Dyer opined that A.C. has no relationship of any depth with his mother. Dyer found that D.O., who had lived for a longer period of time with her mother, had "some degree of a positive emotional connection" with H.O., which he described as an "attachment." Dyer further opined that A.C. is profoundly bonded to his foster parents, with whom he has lived most of his life, and A.C. would suffer a devastating traumatic loss if removed from them. Dyer found that D.O. was in the process of developing a stronger bond with her foster parents and that removing her from them would be detrimental to her.

Further, with respect to D.O., Dyer commented that returning her to her mother's custody would carry a significant risk of a resumption of medical neglect. The record reflects that while D.O. was in her mother's care, H.O. failed to obtain for D.O. required follow-up medical treatment and speech and behavioral therapy. She allowed D.O.'s teeth to become severely decayed, as a result of which, through DYFS intervention, eight teeth were surgically removed. While in her mother's care, D.O. exhibited severe and extensive fungal infections.

Judge Callahan conducted the trial on July 18, 2005, receiving the testimony of two DYFS case workers, Dyer, and H.O. A.C., Sr. did not attend trial, although his attorney was present and participated. H.O. was still serving her custodial sentence and was transported to the trial by correctional authorities. At trial, H.O. testified that she intended to sever her relationship with A.C., Sr., contrary to what she had told Dyer a month earlier, and contrary to her six-year course of conduct. The judge found the testimony in that regard, and H.O.'s testimony generally, lacking in credibility.

In addition to testimonial evidence, the judge also considered voluminous documentary evidence. The judge credited the opinions rendered by Dyer. At the conclusion of the trial, the judge reserved decision, which he rendered four days later, on July 22, 2005. The judge reviewed in detail and critically analyzed the evidence. He made credibility findings. He found that the Division established by clear and convincing evidence all four prongs of the best interests test. Accordingly, he concluded that the best interests of the children would be served by terminating parental rights.

"A parent's right to enjoy a relationship with his or her child is constitutionally protected." In re Guardianship of K.H.O., 161 N.J. 337, 346 (1999). Moreover, "[f]ew consequences of judicial action are so grave as the severance of natural family ties." N.J. Div. of Youth & Family Servs. v. A.W., 103 N.J. 591, 600 (1986) (quoting Santosky v. Kramer, 455 U.S. 745, 787, 102 S. Ct. 1388, 1412, 71 L. Ed. 2d 599, 628 (1982)). Accordingly, courts have consistently imposed strict standards regarding the termination of parental rights. K.H.O., supra, 161 N.J. at 347. However, "the right of parents to be free from governmental intrusion is not absolute." A.W., supra, 103 N.J. at 599. This is because the State, as parens patriae, has a responsibility to protect the welfare of children. K.H.O., supra, 161 N.J. at 347.
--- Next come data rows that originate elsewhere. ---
/-! ### Sending (R443, R444) -/

/-- CREDIT and NACK packets need no credit. -/
def GuestPacket.isControl (x : GuestPacket) : Bool := x.typ == gstCredit || x.typ == gstNack

/-- Data flits of a packet: a RD_REQ and a dictionary packet carry none. -/
def GuestPacket.flits (x : GuestPacket) : Nat := (x.data.length + 63) / 64

/-- The guest has granted what the packet needs. -/
def Guest.maySend (g : Guest) (x : GuestPacket) : Bool :=
  !g.retraining && (x.isControl || (decide (1 ≤ g.hdrCredit) && decide (x.flits ≤ g.dataCredit)))

/-- Put a packet on the wire. -/
def Guest.transmit (g : Guest) (x : GuestPacket) : Guest :=
  let q := { x with seq := g.txSeq }
  { g with txSeq := (g.txSeq + 1) % 4096, wire := some q, replay := g.replay ++ [q]
           hdrCredit := if x.isControl then g.hdrCredit else g.hdrCredit - 1
           dataCredit := g.dataCredit - x.flits }

/-- Send what may be sent of the waiting packets, in order. -/
def Guest.flush (g : Guest) : List GuestPacket → Guest
  | [] => g
  | x :: t => if g.queue = [] ∧ g.maySend x then (g.transmit x).flush t else Guest.flush { g with queue := g.queue ++ [x] } t

/-- Try again what waits. -/
def Guest.retry (g : Guest) : Guest := Guest.flush { g with queue := [] } g.queue

/-- Send a packet to the guest; a control packet does not wait behind others. -/
def Device.guestSend (d : Device) (x : GuestPacket) : Device :=
  d.onGuest fun g => if x.isControl ∧ g.maySend x then g.transmit x else Guest.retry { g with queue := g.queue ++ [x] }

/-! ### Failures and the fence (R447 to R449) -/

/-- The third failure fences the site (R449). -/
def Device.guestFence (d : Device) : Device :=
  (((d.wr Reg.GUEST_FENCED 1).setFn .guest .fault).onGuest fun _ => {}).logEv St.GUEST_FENCED portGuest

/-- A guest failure is counted. -/
def Device.guestFailure (d : Device) : Device :=
  if d.rd Reg.GUEST_FENCED = 1 then d else
  let d1 := d.wr Reg.GUEST_FAILURES (d.rd Reg.GUEST_FAILURES + 1)
  if 3 ≤ d1.rd Reg.GUEST_FAILURES then d1.guestFence else d1

/-- The modules retrain, unless the site has been fenced (R448). -/
def Device.guestRetrain (d : Device) : Device :=
  if d.rd Reg.GUEST_FENCED = 1 then d else d.onGuest fun g => { g with retraining := true }

/-! ### The function (R442, R446) -/

/-- Every credit that the guest does not hold is granted: those that a drain withheld (R443, R446). -/
def Device.guestGrant (d : Device) : Device :=
  let hdr := guestHdrGrant - d.guest.peerHdr
  let data := guestDataGrant - d.guest.peerData
  let d1 := if hdr = 0 then d else d.guestSend { typ := gstCredit, status := hdr }
  let d2 := if data = 0 then d1 else d1.guestSend { typ := gstCredit, status := data, pool := 1 }
  d2.onGuest fun g => { g with peerHdr := guestHdrGrant, peerData := guestDataGrant }

/-- The guest function starts where the site is trained and the personality is not Overnight. -/
def Device.guestStart (d : Device) : Device :=
  if d.fn .guest = .off ∧ d.guest.trained ∧ d.personality ≠ .overnight then (d.setFn .guest .on).guestGrant else d

/-- Nothing that the device has accepted is outstanding: the draining guest reads OFF. -/
def Device.guestSettle (d : Device) : Device :=
  if d.fn .guest = .draining ∧ d.guest.held = [] then d.fnOff .guest else d

/-- The guest is disabled. -/
def Device.guestDrain (d : Device) : Device := (d.setFn .guest .draining).guestSettle

/-- Answer a guest request (R443). -/
def Device.guestAnswer (d : Device) (x : GuestPacket) (code : Code) : Device :=
  if x.typ = gstRdReq then d.guestSend { typ := gstRdData, tag := x.tag, status := code }
  else d.guestSend { typ := gstAnswer, tag := x.tag, status := code }

/-- The drain limit (R446): each request outstanding is answered with 0x0101. -/
def Device.guestCancel (d : Device) : Device :=
  if d.fn .guest ≠ .draining then d else
  ((d.each d.guest.held fun d x => d.guestAnswer x St.FN_CANCELLED).onGuest fun g => { g with held := [] }).fnOff .guest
The standard for determining the termination of parental rights is known as the best interests of the child test, originally set forth in A.W. and now codified in N.J.S.A. 30:4C-15.1a, which authorizes termination if the Division can show:

(1) The child's safety, health or development has been or will continue to be endangered by the parental relationship;

(2) The parent is unwilling or unable to eliminate the harm facing the child or is unable or unwilling to provide a safe and stable home for the child and the delay of permanent placement will add to the harm. Such harm may include evidence that separating the child from his resource family parents would cause serious and enduring emotional or psychological harm to the child;

(3) The division has made reasonable efforts to provide services to help the parent correct the circumstances which led to the child's placement outside the home and the court has considered alternatives to termination of parental rights; and

(4) Termination of parental rights will not do more harm than good.

[N.J.S.A. 30:4C-15.1a.]

DYFS has the burden of proving each factor by clear and convincing evidence. In re Guardianship of R., 155 N.J. Super. 186, 193 (App. Div. 1977). Moreover, the four criteria overlap with one another to provide a comprehensive standard that identifies a child's best interest. K.H.O., supra, 161 N.J. at 348.
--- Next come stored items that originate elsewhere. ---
/-- The next operation of a channel may start: everything before it has issued its last transaction, and none of it is a
FENCE or a walk (R487). -/
def Core.startable (k : Core) (ch : Nat) : Option (Nat × DeOp) :=
  match (List.zipIdx (k.chan ch)).find? (fun p => p.1.phase == .queued) with
  | none => none
  | some (o, i) => if ((k.chan ch).take i).all (fun x => x.issuedAll && x.op != opFence) then some (i, o) else none

/-- A DE operation starts and judges its descriptor (R140, R190). -/
def Device.deStart (d : Device) (c ch : Nat) (ecc : List (Nat × Bool)) : Device :=
  match (d.core c).startable ch with
  | none => d
  | some (i, o) =>
    if o.op = opFence then d.setOp c ch i { o with phase := .running } else
    let d1 := d.lmEcc c ecc
    let k := d1.core c
    let a := deDescLine o.operands * 64
    let stop (code : Code) (g : Nat) : Device :=
      (d1.onCore c fun k => k.setChan ch (dropAt (k.chan ch) i)).coreFault c code (faultDetail 3 ch 0 g)
    match k.firstPoison a 64 with
    | some g => stop St.POISON_CONSUMED g
    | none =>
      if o.op = opWalk then d1.walkStart c ch i o a
      else if k.descBad o.op a then stop St.DESC_INVALID (a / 32)
      else d1.setOp c ch i { o with phase := .running, desc := k.desc a, row := 0, off := 0, flights := [] }

/-- The bytes 48 to 63 of the walk descriptor (Table 7-6). -/
def Walk.results (w : Walk) : List Byte :=
  leBytes w.status 2 ++ leBytes w.resFrames 1 ++ leBytes w.resFlags 1 ++ leBytes w.resLength 4 ++ leBytes w.resGen 4 ++
    leBytes w.resSlots 4

/-- The walk's results are written and its operation completes. -/
def Device.walkDone (d : Device) (c ch i : Nat) (o : DeOp) (w : Walk) : Device :=
  (d.onCore c fun k => k.write (w.desc + 48) w.results).opDone c ch i o

/-- A READ walk's frames are acknowledged: with GEN unchanged it succeeds (R191). -/
def Device.walkCheck (d0 : Device) (c ch i : Nat) (o : DeOp) (w : Walk) (g : Nat) (e : MemEnv) : Device :=
  let t := d0.tableAccess c [d0.seqAddr w.seq] e
  let d := t.1
  if t.2 ≠ 0 then d.walkError c ch i o w t.2 else
  if d.seqGen w.seq ≠ g then d.attemptFailed c ch i o w else
  let d1 := d.setMemNat (d.seqAddr w.seq + 8) 8 (max (d.lastAttended w.seq) w.bundle)
  if w.missing then (d1.bump (Reg.HAMPER_EVENTS 0)).walkDone c ch i o (w.meet St.PAGE_MISSING)
  else d1.walkDone c ch i o w

/-- DE_OPERATION_COMPLETE: the operation at an index completes when nothing of it is outstanding. -/
def Device.deComplete (d : Device) (c ch which : Nat) (e : MemEnv) : Device :=
  match ((d.core c).chan ch)[which]? with
  | none => d
  | some o =>
    match o.walk with
    | some w =>
      match w.phase with
      | .copied g => if w.todo = [] ∧ o.flights = [] then d.walkCheck c ch which o w g e else d
      | .done => d.walkDone c ch which o w
      | _ => d
    | none => if o.finished which then d.opDone c ch which o else d

/-- Hamper drain limit: a walk still running is cancelled, its transactions with it (R215). -/
def Device.cancelWalk (d : Device) (c ch : Nat) : Device :=
  match (d.core c).walking ch with
  | none => d
  | some (i, o0, w) =>
    let o := { o0 with flights := [] }
    let w1 := { w with phase := .done, status := St.FN_CANCELLED, todo := [] }
    match w.phase with
    | .done => d
    | .written => (d.clearBusy w.seq w.layer).setWalk c ch i o w1
    | _ => (d.cancelFrames c w).setWalk c ch i o { w1 with resFrames := w.pages * bit1 (w.mode == 0) }

/-! ### The commands -/

/-- READ_WALK (R191). -/
def execReadWalk (core : CoreNo) (chan : ChanAccess) (s : State) : Host.Outcome State Fault Refusal :=
  s.run fun d => d.readWalk core chan.chan chan.env

/-- APPEND (R193). -/
def execAppend (core : CoreNo) (chan : ChanAccess) (s : State) : Host.Outcome State Fault Refusal :=
  s.run fun d => d.appendWalk core chan.chan 1 chan.env

/-- REFILL (R193). -/
def execRefill (core : CoreNo) (chan : ChanAccess) (s : State) : Host.Outcome State Fault Refusal :=
  s.run fun d => d.appendWalk core chan.chan 2 chan.env

/-- WALK_RETRY (R191). -/
def execWalkRetry (core : CoreNo) (chan : ChanAccess) (s : State) : Host.Outcome State Fault Refusal :=
  s.run fun d => d.walkRetry core chan.chan chan.env

/-- APPEND_PUBLISH (R193). -/
def execAppendPublish (core : CoreNo) (chan : ChanAccess) (s : State) : Host.Outcome State Fault Refusal :=
  s.run fun d => d.publish core chan.chan chan.env

/-- DE_OPERATION_START (R140, R190, R487). -/
def execDeOperationStart (core : CoreNo) (chan : Fin 16) (ecc : List (Granule × Bool)) (s : State) :
    Host.Outcome State Fault Refusal :=
  s.run fun d => d.deStart core chan (ecc.map (fun p => (p.1.val, p.2)))

/-- DE_OPERATION_COMPLETE (R149, R487). -/
def execDeOperationComplete (core : CoreNo) (chan : ChanAccess) (which : Fin 4) (s : State) :
    Host.Outcome State Fault Refusal :=
  s.run fun d => d.deComplete core chan.chan which chan.env

end Sys2Proof.Machine
end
In K.H.O., the Court held that where there is evidence that a bond with a foster parent is strong and that a bond with a natural parent, by comparison, is not as strong, the fourth prong of the best interests standard will be satisfied. Id. at 363. New Jersey has a strong public policy favoring permanency. Id. at 357. In all guardianship and adoption cases, the child's need for permanency and stability must be accorded primary status. Id. at 357-58.

H.O. challenges the judge's findings on all four prongs. Essentially, she argues that the evidence was insufficient to clearly and convincingly establish any of the prongs. She contends that any shortcoming in the care she was providing for her children was merely the result of poverty, and not neglect. The judge expressly found that neglect and not poverty was the cause of H.O.'s derelictions, and the record supports the finding. H.O. further argues that DYFS failed to consider placement of the children with her mother as an alternative to termination of her parental rights. However, DYFS did consider the grandmother and ruled her out as an inappropriate placement. The grandmother never came forward to DYFS to express an interest in taking the children, nor did she testify at trial. Thus, there is no evidence to refute the propriety of the Division's rejection of the grandmother as a suitable placement. And, H.O. argues that because of the adverse conditions under which the bonding evaluation was conducted, it has not been clearly and convincingly established that termination of her parental rights would not do more harm than good. The judge's contrary finding is supported by the record.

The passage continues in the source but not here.